All the hard work I had previously endured as a single girl learning how to be a grown-up woman was instantaneously squashed by my new relationship.
I believed, from the bottom of my heart, that her love was enough to sustain me.
I was convinced that when someone loves you, your individual journey of self-growth is over. If you are to grow, “you grow together.”
How wrong 22-year-old, little old me was.
The truth is just because somebody in the universe has bestowed his or her love upon you, doesn't mean you’re suddenly rescued from the life-long project of learning to love yourself -- outside of your relationship.

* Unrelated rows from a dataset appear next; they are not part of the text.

-- ==== Sys2Proof/Machine/Operands.lean ====
section
/-! DEFINITION. The operand forms: bits, fields and bytes of a frame, its payload, and the halves of 64-bit
register pairs (R12, R29, R56, R80, R90, R105). -/

namespace Sys2Proof.Machine

/-- `F{i}`: bit `i` of a frame, bit 0 first and most significant (R12, R29). -/
def frameBit (F : Frame) (i : Nat) : Bool := F.getMsbD i

/-- `fld(F, a, n)`: the unsigned integer of the `n` bits from `F{a}` on, the first the most significant
(R12, R80). -/
def fld (F : Frame) (a : Nat) : Nat → Nat
  | 0 => 0
  | n + 1 => 2 * fld F a n + (frameBit F (a + n)).toNat

/-- `fld(P, p, n)`: a payload offset `p` is frame bit `32 + p` (R12). -/
def payload (F : Frame) (p n : Nat) : Nat := fld F (32 + p) n

/-- `P{p}` as one bit (R12, R105). -/
def payloadBit (F : Frame) (p : Nat) : BitVec 1 := BitVec.ofBool (frameBit F (32 + p))

/-- The Type Code, frame bits [32,37) (R105; 90_conflicts.md C1). -/
def typeCode (F : Frame) : Nat := fld F 32 5

/-- The Downlink Format, frame bits [0,5) (R105). -/
def downlinkFormat (F : Frame) : Nat := fld F 0 5

/-- Frame byte `B[m] = fld(F, 8m, 8)` (R55, R90). -/
def frameByte (F : Frame) (m : Nat) : Byte := BitVec.ofNat 8 (fld F (8 * m) 8)

/-- The frame with bit `F{i}` inverted (R93). -/
def flipBit (F : Frame) (i : Nat) : Frame := F ^^^ (1#112 <<< (111 - i))

/-- FRAME0 of a frame: `F{0}`..`F{31}` in bits 31..0 (R29). -/
def frameWord0 (F : Frame) : Word := F.extractLsb' 80 32
/-- FRAME1 of a frame (R29). -/
def frameWord1 (F : Frame) : Word := F.extractLsb' 48 32
/-- FRAME2 of a frame (R29). -/
def frameWord2 (F : Frame) : Word := F.extractLsb' 16 32
/-- FRAME3 of a frame: `F{96}`..`F{111}` in bits 31..16, bits 15..0 read 0 (R29). -/
def frameWord3 (F : Frame) : Word := F.extractLsb' 0 16 ++ 0#16

/-- The frame with FRAME0 written (R29). -/
def withFrameWord0 (F : Frame) (v : Word) : Frame := v ++ F.extractLsb' 0 80
/-- The frame with FRAME1 written (R29). -/
def withFrameWord1 (F : Frame) (v : Word) : Frame := F.extractLsb' 80 32 ++ v ++ F.extractLsb' 0 48
/-- The frame with FRAME2 written (R29). -/
def withFrameWord2 (F : Frame) (v : Word) : Frame := F.extractLsb' 48 64 ++ v ++ F.extractLsb' 0 16
/-- The frame with FRAME3 written: bits 15..0 of the value are ignored (R29). -/
def withFrameWord3 (F : Frame) (v : Word) : Frame := F.extractLsb' 16 96 ++ v.extractLsb' 16 16

/-- The LO register of a 64-bit pair (R15, R56). -/
def loHalf (d : DWord) : Word := d.extractLsb' 0 32
/-- The HI register of a 64-bit pair (R15, R56). -/
def hiHalf (d : DWord) : Word := d.extractLsb' 32 32
/-- The pair with its LO register written (R56). -/
def withLo (d : DWord) (v : Word) : DWord := hiHalf d ++ v
/-- The pair with its HI register written (R56). -/
def withHi (d : DWord) (v : Word) : DWord := v ++ loHalf d

/-- The snapshot acceptance takes of the registers the commands read (R47). -/
def takeSnapshot (s : State) : Snapshot where
  frameLen := s.frameLen
  frame := s.frame
  slot0 := s.slot0
  slot1 := s.slot1
  refLon := s.refLon
  nlLat := s.nlLat
  msg := s.msg

/-- BASE, the bus address of offset 0x000: 0x200-aligned (R11). -/
def baseAddress (s : State) : Nat := s.basePage * Config.spaceBytes

end Sys2Proof.Machine
end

We talk ad nauseam about the value of self-love when we're single. Articles are endlessly written (many of which I've penned) about the poignant lessons we will learn about ourselves when living the single life.

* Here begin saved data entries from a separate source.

-- ==== Sys2Proof/Machine/Dispatch.lean ====
section
/-! DEFINITION. One arm per command: its completion (R65). -/

namespace Sys2Proof.Machine

def exec (i : Instr) (s : State) : Host.Outcome State Fault Refusal :=
  match i with
  | .nop => Sys2Proof.Machine.execNop s
  | .extract start len => Sys2Proof.Machine.execExtract start len s
  | .crcCheck => Sys2Proof.Machine.execCrcCheck s
  | .crcCorrect => Sys2Proof.Machine.execCrcCorrect s
  | .decode => Sys2Proof.Machine.execDecode s
  | .decId => Sys2Proof.Machine.execDecId s
  | .gray3 g => Sys2Proof.Machine.execGray3 g s
  | .alt12 alt => Sys2Proof.Machine.execAlt12 alt s
  | .decPos => Sys2Proof.Machine.execDecPos s
  | .decVel => Sys2Proof.Machine.execDecVel s
  | .posToSlot slot => Sys2Proof.Machine.execPosToSlot slot s
  | .cprNl => Sys2Proof.Machine.execCprNl s
  | .cprResolve => Sys2Proof.Machine.execCprResolve s

end Sys2Proof.Machine
end

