/-- R109: flipping one bit of a passing frame gives the same message but for the timestamp, and the same CFRAME;
CRC_INFO tells the flipped bit. -/
def Obligations.DecodeUndoesOneFlip : Prop :=
  ∀ (F : Frame) (i : Nat) (s s' : State) (p p' : Pending), crc24 F = 0 → i < 112 →
    s.cst = .busy p → s'.cst = .busy p' → p.snap.frameLen = 112#8 → p'.snap.frameLen = 112#8 →
    p.snap.frame = F → p'.snap.frame = F ^^^ unitFrame i →
    ∃ t t', exec .decode s = .next t ∧ exec .decode s' = .next t' ∧
      { t'.msg with ts := 0 } = { t.msg with ts := 0 } ∧ t.cframe = F ∧ t'.cframe = F ∧
      t'.crcInfo = ⟨true, BitVec.ofNat 7 i, syndromeTable.getD i 0⟩

/-- R109: a successful DECODE writes the record the decoder its Type Code selects writes for the corrected frame,
apart from MSG_TS. -/
def Obligations.DecodeAgreesWithItsDecoder : Prop :=
  ∀ (s s' t : State) (p' : Pending) (i : Instr), exec .decode s = .next t → s'.cst = .busy p' →
    p'.snap.frame = t.cframe →
    ((t.msg.kind = .identification ∧ i = .decId) ∨ (t.msg.kind = .airbornePosition ∧ i = .decPos) ∨
      (t.msg.kind = .velocity ∧ i = .decVel)) →
    ∃ t', exec i s' = .next t' ∧ { t'.msg with ts := 0 } = { t.msg with ts := 0 }

/-- R105, R108, with the numbers of R33: the header of the record DEC_ID, DEC_POS and DEC_VEL write; no length, CRC,
DF or TC check. -/
def Obligations.DecodersWriteHeader : Prop :=
  ∀ (s : State) (p : Pending) (i : Instr) (k : MsgKind) (n : Nat), s.cst = .busy p →
    ((i = .decId ∧ k = .identification ∧ n = 1) ∨ (i = .decPos ∧ k = .airbornePosition ∧ n = 2) ∨
      (i = .decVel ∧ k = .velocity ∧ n = 3)) →
    ∃ t, exec i s = .next t ∧ CompletesWriting msgRegs s t ∧
      (readReg t .msgKind).toNat = n ∧ t.msg.kind = k ∧
      (readReg t .msgIcao).toNat = fieldOf p.snap.frame 8 24 ∧
      (readReg t .msgTcdf).toNat = fieldOf p.snap.frame 0 5 * 256 + fieldOf p.snap.frame 32 5 ∧
      readReg t .msgTsHi ++ readReg t .msgTsLo = p.sampled.getD s.now ∧
      (k ≠ .identification → t.msg.id = IdRecord.zero) ∧
      (k ≠ .airbornePosition → t.msg.pos = PosRecord.zero) ∧ (k ≠ .velocity → t.msg.vel = VelRecord.zero)

/-- R111 to R114: category and name. -/
def Obligations.DecIdFields : Prop :=
  ∀ (s : State) (p : Pending), s.cst = .busy p →
    let X := p.snap.frame
    let tc := fieldOf X 32 5
    let set := if tc = 2 then 1 else if tc = 3 then 2 else if tc = 4 then 3 else 0
    let ch := fun i => nameCode (fieldOf X (40 + 6 * i) 6)
    ∃ t, exec .decId s = .next t ∧ CompletesWriting msgRegs s t ∧
      (readReg t .idCat).toNat = set * 4096 + fieldOf X 37 3 * 256 + (8 * set + fieldOf X 37 3) ∧
      ∃ len, len ≤ 8 ∧ (readReg t .idNameLen).toNat = len ∧ (0 < len → ch (len - 1) ≠ 0x20) ∧
        (∀ i, len ≤ i → i < 8 → ch i = 0x20) ∧
        ∀ i, i < 8 →
          (readReg t .idName1 ++ readReg t .idName0).toNat / 256 ^ i % 256 = if i < len then ch i else 0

For we frame newfound singledom as a shining, golden opportunity to finally get to know your real self. It's the time to invest in cultivating authentic self-worth.
You're encouraged to explore your vast array of interests to the fullest capacity:
Take that yoga class. Climb the f*cking mountain. Travel the great expanse of the big and beautiful world with a slew of your fabulous and single girlfriends. Hungrily read every single self-help book ever written. Take yourself out on dates. See a therapist. See a hypnotist. See a life coach. See an “intuitive reader.”

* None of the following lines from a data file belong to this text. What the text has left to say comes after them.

-- ==== Sys2Proof/Laws/State.lean ====
section
/-! SUPPORT. One lemma per field per update of State, each true by rfl, so that no later proof unfolds a record
update. -/

namespace Sys2Proof.Machine

section finishFields
@[simp] theorem finish_cst (s : State) :
    (finish s).cst = .idle := rfl
@[simp] theorem finish_done (s : State) :
    (finish s).done = true := rfl
@[simp] theorem finish_lastop (s : State) :
    (finish s).lastop = s.lastop := rfl
@[simp] theorem finish_faultCode (s : State) :
    (finish s).faultCode = s.faultCode := rfl
@[simp] theorem finish_faultCmd (s : State) :
    (finish s).faultCmd = s.faultCmd := rfl
@[simp] theorem finish_frameLen (s : State) :
    (finish s).frameLen = s.frameLen := rfl
@[simp] theorem finish_frame (s : State) :
    (finish s).frame = s.frame := rfl
@[simp] theorem finish_cframe (s : State) :
    (finish s).cframe = s.cframe := rfl
@[simp] theorem finish_crcInfo (s : State) :
    (finish s).crcInfo = s.crcInfo := rfl
@[simp] theorem finish_res0 (s : State) :
    (finish s).res0 = s.res0 := rfl
@[simp] theorem finish_res1 (s : State) :
    (finish s).res1 = s.res1 := rfl
@[simp] theorem finish_msg (s : State) :
    (finish s).msg = s.msg := rfl
@[simp] theorem finish_slot0 (s : State) :
    (finish s).slot0 = s.slot0 := rfl
@[simp] theorem finish_slot1 (s : State) :
    (finish s).slot1 = s.slot1 := rfl
@[simp] theorem finish_refLat (s : State) :
    (finish s).refLat = s.refLat := rfl
@[simp] theorem finish_refLon (s : State) :
    (finish s).refLon = s.refLon := rfl
@[simp] theorem finish_nlLat (s : State) :
    (finish s).nlLat = s.nlLat := rfl
@[simp] theorem finish_cpr (s : State) :
    (finish s).cpr = s.cpr := rfl
@[simp] theorem finish_now (s : State) :
    (finish s).now = s.now := rfl
@[simp] theorem finish_resetAsserted (s : State) :
    (finish s).resetAsserted = s.resetAsserted := rfl
@[simp] theorem finish_basePage (s : State) :
    (finish s).basePage = s.basePage := rfl
@[simp] theorem finish_events (s : State) :
    (finish s).events = s.events := rfl
@[simp] theorem finish_response (s : State) :
    (finish s).response = s.response := rfl
end finishFields

section raiseFaultFields
@[simp] theorem raiseFault_cst (c : FaultCode) (w : Word) (s : State) :
    (raiseFault c w s).cst = .faulted := rfl
@[simp] theorem raiseFault_done (c : FaultCode) (w : Word) (s : State) :
    (raiseFault c w s).done = false := rfl
@[simp] theorem raiseFault_lastop (c : FaultCode) (w : Word) (s : State) :
    (raiseFault c w s).lastop = s.lastop := rfl
@[simp] theorem raiseFault_faultCode (c : FaultCode) (w : Word) (s : State) :
    (raiseFault c w s).faultCode = c := rfl
@[simp] theorem raiseFault_faultCmd (c : FaultCode) (w : Word) (s : State) :
    (raiseFault c w s).faultCmd = w := rfl
@[simp] theorem raiseFault_frameLen (c : FaultCode) (w : Word) (s : State) :
    (raiseFault c w s).frameLen = s.frameLen := rfl
@[simp] theorem raiseFault_frame (c : FaultCode) (w : Word) (s : State) :
    (raiseFault c w s).frame = s.frame := rfl
@[simp] theorem raiseFault_cframe (c : FaultCode) (w : Word) (s : State) :
    (raiseFault c w s).cframe = s.cframe := rfl
@[simp] theorem raiseFault_crcInfo (c : FaultCode) (w : Word) (s : State) :
    (raiseFault c w s).crcInfo = s.crcInfo := rfl
@[simp] theorem raiseFault_res0 (c : FaultCode) (w : Word) (s : State) :
    (raiseFault c w s).res0 = s.res0 := rfl
@[simp] theorem raiseFault_res1 (c : FaultCode) (w : Word) (s : State) :
    (raiseFault c w s).res1 = s.res1 := rfl
@[simp] theorem raiseFault_msg (c : FaultCode) (w : Word) (s : State) :
    (raiseFault c w s).msg = s.msg := rfl
@[simp] theorem raiseFault_slot0 (c : FaultCode) (w : Word) (s : State) :
    (raiseFault c w s).slot0 = s.slot0 := rfl
@[simp] theorem raiseFault_slot1 (c : FaultCode) (w : Word) (s : State) :
    (raiseFault c w s).slot1 = s.slot1 := rfl
@[simp] theorem raiseFault_refLat (c : FaultCode) (w : Word) (s : State) :
    (raiseFault c w s).refLat = s.refLat := rfl
@[simp] theorem raiseFault_refLon (c : FaultCode) (w : Word) (s : State) :
    (raiseFault c w s).refLon = s.refLon := rfl
@[simp] theorem raiseFault_nlLat (c : FaultCode) (w : Word) (s : State) :
    (raiseFault c w s).nlLat = s.nlLat := rfl
@[simp] theorem raiseFault_cpr (c : FaultCode) (w : Word) (s : State) :
    (raiseFault c w s).cpr = s.cpr := rfl
@[simp] theorem raiseFault_now (c : FaultCode) (w : Word) (s : State) :
    (raiseFault c w s).now = s.now := rfl
@[simp] theorem raiseFault_resetAsserted (c : FaultCode) (w : Word) (s : State) :
    (raiseFault c w s).resetAsserted = s.resetAsserted := rfl
@[simp] theorem raiseFault_basePage (c : FaultCode) (w : Word) (s : State) :
    (raiseFault c w s).basePage = s.basePage := rfl
@[simp] theorem raiseFault_events (c : FaultCode) (w : Word) (s : State) :
    (raiseFault c w s).events = s.events := rfl
@[simp] theorem raiseFault_response (c : FaultCode) (w : Word) (s : State) :
    (raiseFault c w s).response = s.response := rfl
end raiseFaultFields

section acceptWordFields
@[simp] theorem acceptWord_cst (w : Word) (s : State) :
    (acceptWord w s).cst = .busy ⟨w, takeSnapshot s, none⟩ := rfl
@[simp] theorem acceptWord_done (w : Word) (s : State) :
    (acceptWord w s).done = false := rfl
@[simp] theorem acceptWord_lastop (w : Word) (s : State) :
    (acceptWord w s).lastop = opField w := rfl
@[simp] theorem acceptWord_faultCode (w : Word) (s : State) :
    (acceptWord w s).faultCode = s.faultCode := rfl
@[simp] theorem acceptWord_faultCmd (w : Word) (s : State) :
    (acceptWord w s).faultCmd = s.faultCmd := rfl
@[simp] theorem acceptWord_frameLen (w : Word) (s : State) :
    (acceptWord w s).frameLen = s.frameLen := rfl
@[simp] theorem acceptWord_frame (w : Word) (s : State) :
    (acceptWord w s).frame = s.frame := rfl
@[simp] theorem acceptWord_cframe (w : Word) (s : State) :
    (acceptWord w s).cframe = s.cframe := rfl
@[simp] theorem acceptWord_crcInfo (w : Word) (s : State) :
    (acceptWord w s).crcInfo = s.crcInfo := rfl
@[simp] theorem acceptWord_res0 (w : Word) (s : State) :
    (acceptWord w s).res0 = s.res0 := rfl
@[simp] theorem acceptWord_res1 (w : Word) (s : State) :
    (acceptWord w s).res1 = s.res1 := rfl
@[simp] theorem acceptWord_msg (w : Word) (s : State) :
    (acceptWord w s).msg = s.msg := rfl
@[simp] theorem acceptWord_slot0 (w : Word) (s : State) :
    (acceptWord w s).slot0 = s.slot0 := rfl
@[simp] theorem acceptWord_slot1 (w : Word) (s : State) :
    (acceptWord w s).slot1 = s.slot1 := rfl
@[simp] theorem acceptWord_refLat (w : Word) (s : State) :
    (acceptWord w s).refLat = s.refLat := rfl
@[simp] theorem acceptWord_refLon (w : Word) (s : State) :
    (acceptWord w s).refLon = s.refLon := rfl
@[simp] theorem acceptWord_nlLat (w : Word) (s : State) :
    (acceptWord w s).nlLat = s.nlLat := rfl
@[simp] theorem acceptWord_cpr (w : Word) (s : State) :
    (acceptWord w s).cpr = s.cpr := rfl
@[simp] theorem acceptWord_now (w : Word) (s : State) :
    (acceptWord w s).now = s.now := rfl
@[simp] theorem acceptWord_resetAsserted (w : Word) (s : State) :
    (acceptWord w s).resetAsserted = s.resetAsserted := rfl
@[simp] theorem acceptWord_basePage (w : Word) (s : State) :
    (acceptWord w s).basePage = s.basePage := rfl
@[simp] theorem acceptWord_events (w : Word) (s : State) :
    (acceptWord w s).events = s.events := rfl
@[simp] theorem acceptWord_response (w : Word) (s : State) :
    (acceptWord w s).response = s.response := rfl
end acceptWordFields

section setResFields
@[simp] theorem setRes_cst (lo hi : Word) (s : State) :
    (setRes lo hi s).cst = s.cst := rfl
@[simp] theorem setRes_done (lo hi : Word) (s : State) :
    (setRes lo hi s).done = s.done := rfl
@[simp] theorem setRes_lastop (lo hi : Word) (s : State) :
    (setRes lo hi s).lastop = s.lastop := rfl
@[simp] theorem setRes_faultCode (lo hi : Word) (s : State) :
    (setRes lo hi s).faultCode = s.faultCode := rfl
@[simp] theorem setRes_faultCmd (lo hi : Word) (s : State) :
    (setRes lo hi s).faultCmd = s.faultCmd := rfl
@[simp] theorem setRes_frameLen (lo hi : Word) (s : State) :
    (setRes lo hi s).frameLen = s.frameLen := rfl
@[simp] theorem setRes_frame (lo hi : Word) (s : State) :
    (setRes lo hi s).frame = s.frame := rfl
@[simp] theorem setRes_cframe (lo hi : Word) (s : State) :
    (setRes lo hi s).cframe = s.cframe := rfl
@[simp] theorem setRes_crcInfo (lo hi : Word) (s : State) :
    (setRes lo hi s).crcInfo = s.crcInfo := rfl
@[simp] theorem setRes_res0 (lo hi : Word) (s : State) :
    (setRes lo hi s).res0 = lo := rfl
@[simp] theorem setRes_res1 (lo hi : Word) (s : State) :
    (setRes lo hi s).res1 = hi := rfl
@[simp] theorem setRes_msg (lo hi : Word) (s : State) :
    (setRes lo hi s).msg = s.msg := rfl
@[simp] theorem setRes_slot0 (lo hi : Word) (s : State) :
    (setRes lo hi s).slot0 = s.slot0 := rfl
@[simp] theorem setRes_slot1 (lo hi : Word) (s : State) :
    (setRes lo hi s).slot1 = s.slot1 := rfl
@[simp] theorem setRes_refLat (lo hi : Word) (s : State) :
    (setRes lo hi s).refLat = s.refLat := rfl
@[simp] theorem setRes_refLon (lo hi : Word) (s : State) :
    (setRes lo hi s).refLon = s.refLon := rfl
@[simp] theorem setRes_nlLat (lo hi : Word) (s : State) :
    (setRes lo hi s).nlLat = s.nlLat := rfl
@[simp] theorem setRes_cpr (lo hi : Word) (s : State) :
    (setRes lo hi s).cpr = s.cpr := rfl
@[simp] theorem setRes_now (lo hi : Word) (s : State) :
    (setRes lo hi s).now = s.now := rfl
@[simp] theorem setRes_resetAsserted (lo hi : Word) (s : State) :
    (setRes lo hi s).resetAsserted = s.resetAsserted := rfl
@[simp] theorem setRes_basePage (lo hi : Word) (s : State) :
    (setRes lo hi s).basePage = s.basePage := rfl
@[simp] theorem setRes_events (lo hi : Word) (s : State) :
    (setRes lo hi s).events = s.events := rfl
@[simp] theorem setRes_response (lo hi : Word) (s : State) :
    (setRes lo hi s).response = s.response := rfl
end setResFields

It's no secret that being single serves as a prime opportunity to nurture yourself, but what happens when you fall in love with someone else? Do all the missing pieces, all the broken parts, fall magically into place?
Nah, save it for the fairy tales and the trite rom-coms starring basic bitches. It doesn't work like that.
I should know. I tried, and it served as the detriment of my relationship.
All of the unexamined traumas, festering insecurities and teeming anxieties were still lurking beneath the surface of my skin, even though someone loved me.
I thought love was like a strong vacuum that can suck the mess and the self-hatred away. But the trouble is a lover is just a lover.
A lover isn't to be used as a Band-Aid. And even if a lover was a Band-Aid, a Band-Aid isn't designed to last forever. Eventually, you have to tear off the adhesive and treat the infection, even though it might sting at first.
If you don't continue to treat the wounds that exist in your life while you’re in love, the pain will transfer into other areas of your life -- like your relationship.
Because I stopped working on myself while in a relationship, I became convinced that my lover was my lifeline. I lost confidence that I could even survive without her. This creates a very, very dangerous co-dependency.
All of my self-esteem was reliant on her. No amount of compliments in the world, even if they're coming from the lips of the person you love the most, can replace genuine confidence.
I'm not saying you need to break up and dramatically tear away from the one you love because you don't feel whole by yourself yet.
What I'm saying is this: The love you’re receiving from your partner, while absolutely precious and beautiful, doesn't replace the love you need to garner from yourself.
“We” is wonderful, but “I” is powerful. “I” is everything.
Don't let the throes of love stop you from engaging in the greatest relationship of your lifetime. The one you have with yourself.
True happiness isn't in the arms of another person. A relationship, love, romance -- they're amazing outside additions to your life. But another person doesn't define your life. You define your life.
A relationship is not a shortcut to happiness. There are no shortcuts to happiness.
It's not okay to walk away from yourself because you're walking toward someone else.
Because, at the end of the day, you will never be as connected to another person as you are with yourself. You have you for life. Make that relationship your most healthy and loving relationship.
Because it's the one thing no one can ever, ever take away from you.